[WHAT THE EXERCISE ASKS] Scan the records below and report how many lines include the string "true"; the number alone will do.

(Beginning of RECORD EXCERPTS)

/-- What an execution leaves beside its effect: counters, the record of the sequence, dissents and answers. -/
def Dev.finish (d : Dev) (w : VoteWin) (body : List Byte) (ls : List Nat) (code : Nat) : Dev :=
  let c := w.client
  let d := d.setCl c ((d.cl c).mark w.seq (crc32c body) code)
  let d := (d.count Obj.VOTES_EXECUTED).count (Obj.CL_EXECUTED c)
  let d := d.put (Obj.CL_SEQ_LAST c) ((d.cl c).high.getD 0)
  let d := if code = 0 then d else d.count (Obj.CL_REFUSED c)
  let d := d.winPut { w with body := some body, result := code }
  let other := w.arrivals.filter fun (a : Nat × List Byte) => a.2 != body
  let d := other.foldl (fun (d : Dev) (a : Nat × List Byte) => (d.dissent [a.1] c 1).answer a.1 c w.seq a.2 0x08000020) d
  ls.foldl (fun (d : Dev) l => (d.count (Obj.LN_AGREE l)).answer l c w.seq body code) d

/-- execute of R283 at M01. A command that resets the device or takes its supplies away is answered first. -/
def Dev.execute (d : Dev) (w : VoteWin) (body : List Byte) (p : Nat) (ws : List KeyVal) : Dev :=
  let d := (d.grantAt 1 0).endKindling 2
  let ls := d.agreeing w body
  let code := d.commandCode w.client p ws
  let done := d.runCommand w.client p ws
  if done.op = .kindling ∨ done.power.banked then (d.finish w body ls code).runCommand w.client p ws
  else done.finish w body ls code

/-- on_arrival of R283 for a command to a position. An excluded lane's arrival is counted in its frames only, and its
download answered with an abort (R286). -/
def Dev.arrive (d : Dev) (l c s : Nat) (body : List Byte) (p : Nat) (ws : List KeyVal) : Dev :=
  if d.laneOut l then d.answer l c s body 0x08000020
  else
    let x := d.cl c
    let win := d.winOf c s
    match x.done.find? fun (e : Nat × Nat × Nat) => e.1 == s with
    | some (_, crc, result) =>
      (match win with
       | some w =>
         if w.body = some body then ((d.winPut (w.arrive l body)).count (Obj.LN_AGREE l)).answer l c s body w.result
         else (d.dissent [l] c 1).answer l c s body 0x08000020
       | none =>
         if crc32c body = crc then (d.count (Obj.LN_LATE l)).answer l c s body result
         else (d.dissent [l] c 4).answer l c s body 0x08000020)
    | none =>
      if !x.fresh s then (d.count Obj.SEQ_STALE).answer l c s body 0x08000020
      else if d.aliveCount < 2 then d.answer l c s body 0x08000020
      else
        let w := (win.getD ⟨c, s, d.now, [], none, 0⟩).arrive l body
        let d := d.winPut w
        if 2 ≤ (d.agreeing w body).length then d.execute w body p ws else d

/-- A download whose object the lane may write only by vote: a VOTED_WRITE of a client and sequence to a node. -/
def Dev.votedWrite (d : Dev) (l node c s key : Nat) (b : List Byte) : Dev :=
  if d.laneOn l then
    let mine := node == d.nodeId || (d.proxied node).isSome
    let envelope := leBytes 2 c ++ leBytes 2 s ++ leBytes 2 (key / 256) ++ leBytes 1 (key % 256) ++ [0] ++ b
    let d := (d.laneFrame l (0x600 + node) mine envelope).winsOver
    let p := if node = d.nodeId then d.ownPos else (d.proxied node).getD 0
    if !mine || d.lanes.nmt == 4 || !d.stokerRuns then d
    else if d.usdoBusy l ∨ b.length < 1 ∨ 1024 < b.length then d.abort l 0x05040001
    else
      let d := d.grantAt 9 0
      let code := d.staticCode key b
      if code ≠ 0 then d.abort l code
      else d.arrive l c s (leBytes 1 node ++ envelope.drop 4) p [(key, writeVal key b)]
  else d

/-- An envelope of a completed segmented VOTED_WRITE (Table 8.3). -/
def Dev.envelope (d : Dev) (l node : Nat) (b : List Byte) : Dev :=
  let c := leNat (b.take 2)
  if b.length < 9 then d.abort l 0x05040001
  else if 511 < c then d.abort l 0x08000021
  else d.votedWrite l node c (leNat ((b.drop 2).take 2)) (256 * leNat ((b.drop 4).take 2) + leNat ((b.drop 6).take 1)) (b.drop 8)

/-- A USDO download to another object is refused (R278). -/
def Dev.otherDownload (d : Dev) (l node key : Nat) (b : List Byte) : Dev :=
  if d.laneOn l then
    let mine := node == d.nodeId || (d.proxied node).isSome
    let d := (d.laneFrame l (0x600 + node) mine (leBytes 4 key ++ b)).winsOver
    if !mine || !d.stokerRuns then d
    else if d.usdoBusy l then d.abort l 0x05040001
    else if key = Obj.VOTED_WRITE then d.envelope l node b
    else d.abort l 0x06010000
  else d

/-- A segment of a segmented download: the first opens the transfer, the last completes it (R500). -/
def Dev.segmentHeard (d : Dev) (l node key : Nat) (b : List Byte) (last : Bool) : Dev :=
  if d.laneOn l then
    let mine := node == d.nodeId || (d.proxied node).isSome
    let d := d.laneFrame l (0x600 + node) mine (leBytes 4 key ++ b)
    if !mine || d.lanes.nmt == 4 || !d.stokerRuns then d
    else
      let joined : Option (List Byte) := match (d.ln l).usdo with
        | some u => if u.node = node ∧ u.key = key then some (u.data ++ b) else none
        | none => if d.usdoBusy l then none else some b
      match joined with
      | none => d.abort l 0x05040001
      | some x =>
        if last then
          let d := (d.setLn l { d.ln l with usdo := none }).winsOver
          if key = Obj.VOTED_WRITE then d.envelope l node x else d.abort l 0x06010000
        else d.setLn l { d.ln l with usdo := some ⟨node, key, d.now, x⟩ }
  else d

/-- The objects a command RPDO writes, from its mapping and the bytes after its header (R278, Table 16.4). -/
def Dev.rpdoWrites (d : Dev) (num : Nat) (b : List Byte) : List (Nat × List Byte) :=
  ((List.range (d.nat (Obj.RPDO_MAP_COUNT num))).foldl (fun (a : List (Nat × List Byte) × List Byte) i =>
    let e := d.nat (Obj.RPDO_MAP num i)
    let n := cdiv (e % 256) 8
    (a.1 ++ [(e / 256, a.2.take n)], a.2.drop n)) (([] : List (Nat × List Byte)), b)).1

/-- A command RPDO: in NMT operational, of a valid COB-ID; refused without an answer (R273, R278, R499). -/
def Dev.rpdoHeard (d : Dev) (l num c s : Nat) (b : List Byte) : Dev :=
  if d.laneOn l then
    let id := d.nat (Obj.RPDO_COB_ID num)
    let ok := decide (id < 2 ^ 31) && d.lanes.nmt == 5
    let d := (d.laneFrame l (id % 2 ^ 29) ok (leBytes 2 c ++ leBytes 2 s ++ b)).winsOver
    let ws := d.rpdoWrites num b
    if !ok || (ws.any fun (w : Nat × List Byte) => d.staticCode w.1 w.2 != 0) then d
    else d.arrive l c s (leBytes 1 (128 + num) ++ b) d.ownPos (ws.map fun (w : Nat × List Byte) => (w.1, writeVal w.1 w.2))
  else d

/-! ### The service port (R498, R513, R514) -/

/-- The value that the service port writes, as the device takes it: on a member an ACTIVATE names train time, which its
mapping converts (R391, R402). -/
def Dev.portValue (d : Dev) (key : Nat) (b : List Byte) : List Byte :=
  if d.isMember ∧ key = Obj.CFG_ACTIVATE then b.take 8 ++ leBytes 8 (d.fromTrain (leNat ((b.drop 8).take 8))).toNat ++ b.drop 16 else b

/-- An ACTIVATE through the service port of a member that has no mapping yet (R55, check 2 of R402). -/
def Dev.portUnmapped (d : Dev) (key : Nat) (b : List Byte) : Bool :=
  d.isMember && key == Obj.CFG_ACTIVATE && !d.timeKnown && decide (d.nat Obj.CFG_ACTIVE_EPOCH < leNat (b.take 4))

/-- WRITE: the value with what stands before the offset; a refusal by the dictionary's checks is status 7 with its
code. -/
def Dev.svcStore (d : Dev) (peer req counter : Nat) (tag : List Byte) (key off : Nat) (data : List Byte) : Dev :=
  let bytes := leBytes 2 (key / 256) ++ leBytes 1 (key % 256) ++ [0] ++ leBytes 4 off ++ data
  let inService := (key == Obj.LC_MAINT_CONTROL && off == 0 && data == [1]) || (d.op == .loader && key == Obj.FW_UPD_CONTROL)
  d.svcWrite peer 2 req counter tag bytes inService fun (d : Dev) =>
    if data.length < 1 ∨ 1024 < data.length then (d, 2, [])
    else
      let d := d.grantAt 9 2
      let old := if cfgKey key then (storeVal d.staged key).raw else d.bytesOf key
      let b := padTo off (old.take off) ++ data
      let code := d.staticCode key b
      if code ≠ 0 then (d, 7, leBytes 4 code)
      else
        let w : KeyVal := (key, writeVal key (d.portValue key b))
        let code := d.commandCode portClient d.ownPos [w]
        if d.portUnmapped key b then (d, 7, leBytes 4 0x08000022)
        else (d.runCommand portClient d.ownPos [w], if code = 0 then 0 else 7, if code = 0 then [] else leBytes 4 code)

/-! ### Commands from the master (R395, R396) -/

/-- A COMMAND frame at a member: granted at M01 when all its fragments have arrived, and applied. -/
def Dev.commandHeard (d : Dev) (f : RingCommand) : Dev :=
  let d := if d.isMember then d.masterHeard false else d
  if d.onRing ∧ f.dst.val = d.ownPos then
    if !d.rxFresh 0x10 f.seq then d.rxGap 0x10 f.seq
    else
      let d := (d.frameRec 0 0x10 [(f.seq : Int), (f.client.val : Int), (f.node.val : Int), (f.key.val : Int)] f.data).rxTake 0x10 f.seq
      let part : Option (List Byte) := if f.first then some f.data else d.ring.frag.map (· ++ f.data)
      match part with
      | none => d
      | some b =>
        if !f.last then { d with ring := { d.ring with frag := some b } }
        else
          let d := { d with ring := { d.ring with frag := none } }
          let d := if d.ownPos ≤ f.node.val ∧ f.node.val ≠ 0 then d.put Obj.RING_MASTER_NODE (f.node.val - d.ownPos) else d
          let d := (d.grantAt 1 1).endKindling 2
          match f.nmt with
          | some cmd => d.nmtDo cmd.toNat
          | none =>
            let w : KeyVal := (f.key.val, writeVal f.key.val b)
            let t := Target.of w.1
            if d.staticCode f.key.val b ≠ 0 ∨ t = .ignored ∨ d.stateRefuses true t w.2.number w.2.raw ∨ d.memberRefuses t w.2.number then d
            else if d.valueRefuses d.ownPos t w.2.number w.2.raw then
              (if t = .activate ∧ (d.activateJudge w.2.raw).2 then d.activate w.2.raw else d)
            else d.applyHere f.client.val w
  else d

/-! ### Every write by where it comes from -/

/-- A write to one object, as a lane or the service port brings it. -/
def Dev.writeFrom (d : Dev) (o : Origin) (key : Nat) (b : List Byte) : Dev :=
  match o with
  | .lane l node c s => d.votedWrite (laneNo l) node.val c.val s.val key b
  | .svc peer req counter tag => d.svcStore peer req counter tag key 0 b

/-- A general write (R498). -/
def Dev.writeAny (d : Dev) (w : WriteReq) : Dev :=
  match w with
  | .voted l node c s key b => d.votedWrite (laneNo l) node.val c.val s.val key.val b
  | .download l node key b => d.otherDownload (laneNo l) node.val key.val b
  | .rpdo l num c s b => d.rpdoHeard (laneNo l) num.val c.val s.val b
  | .malformed l => if d.laneOn (laneNo l) then (d.laneFrame (laneNo l) (0x600 + d.nodeId) false []).abort (laneNo l) 0x05040001 else d
  | .segment l node key b last => d.segmentHeard (laneNo l) node.val key.val b last
  | .svc peer req counter tag key off b => d.svcStore peer req counter tag key.val off b

/-- Does a write come through the service port? -/
def originPort (o : Origin) : Bool :=
  match o with
  | .svc _ _ _ _ => true
  | .lane _ _ _ _ => false

/-- A write command: lanes are silent during a run of the replay, the port is not (R365). -/
def State.write (s : State) (o : Origin) (key : Nat) (b : List Byte) : Host.Outcome State Fault Refusal :=
  s.port fun d => if d.frozen && !originPort o then d else (d.writeFrom o key b).judged

end Sys2Proof.Machine
end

(End of RECORD EXCERPTS)

[ANSWER SPACE] 2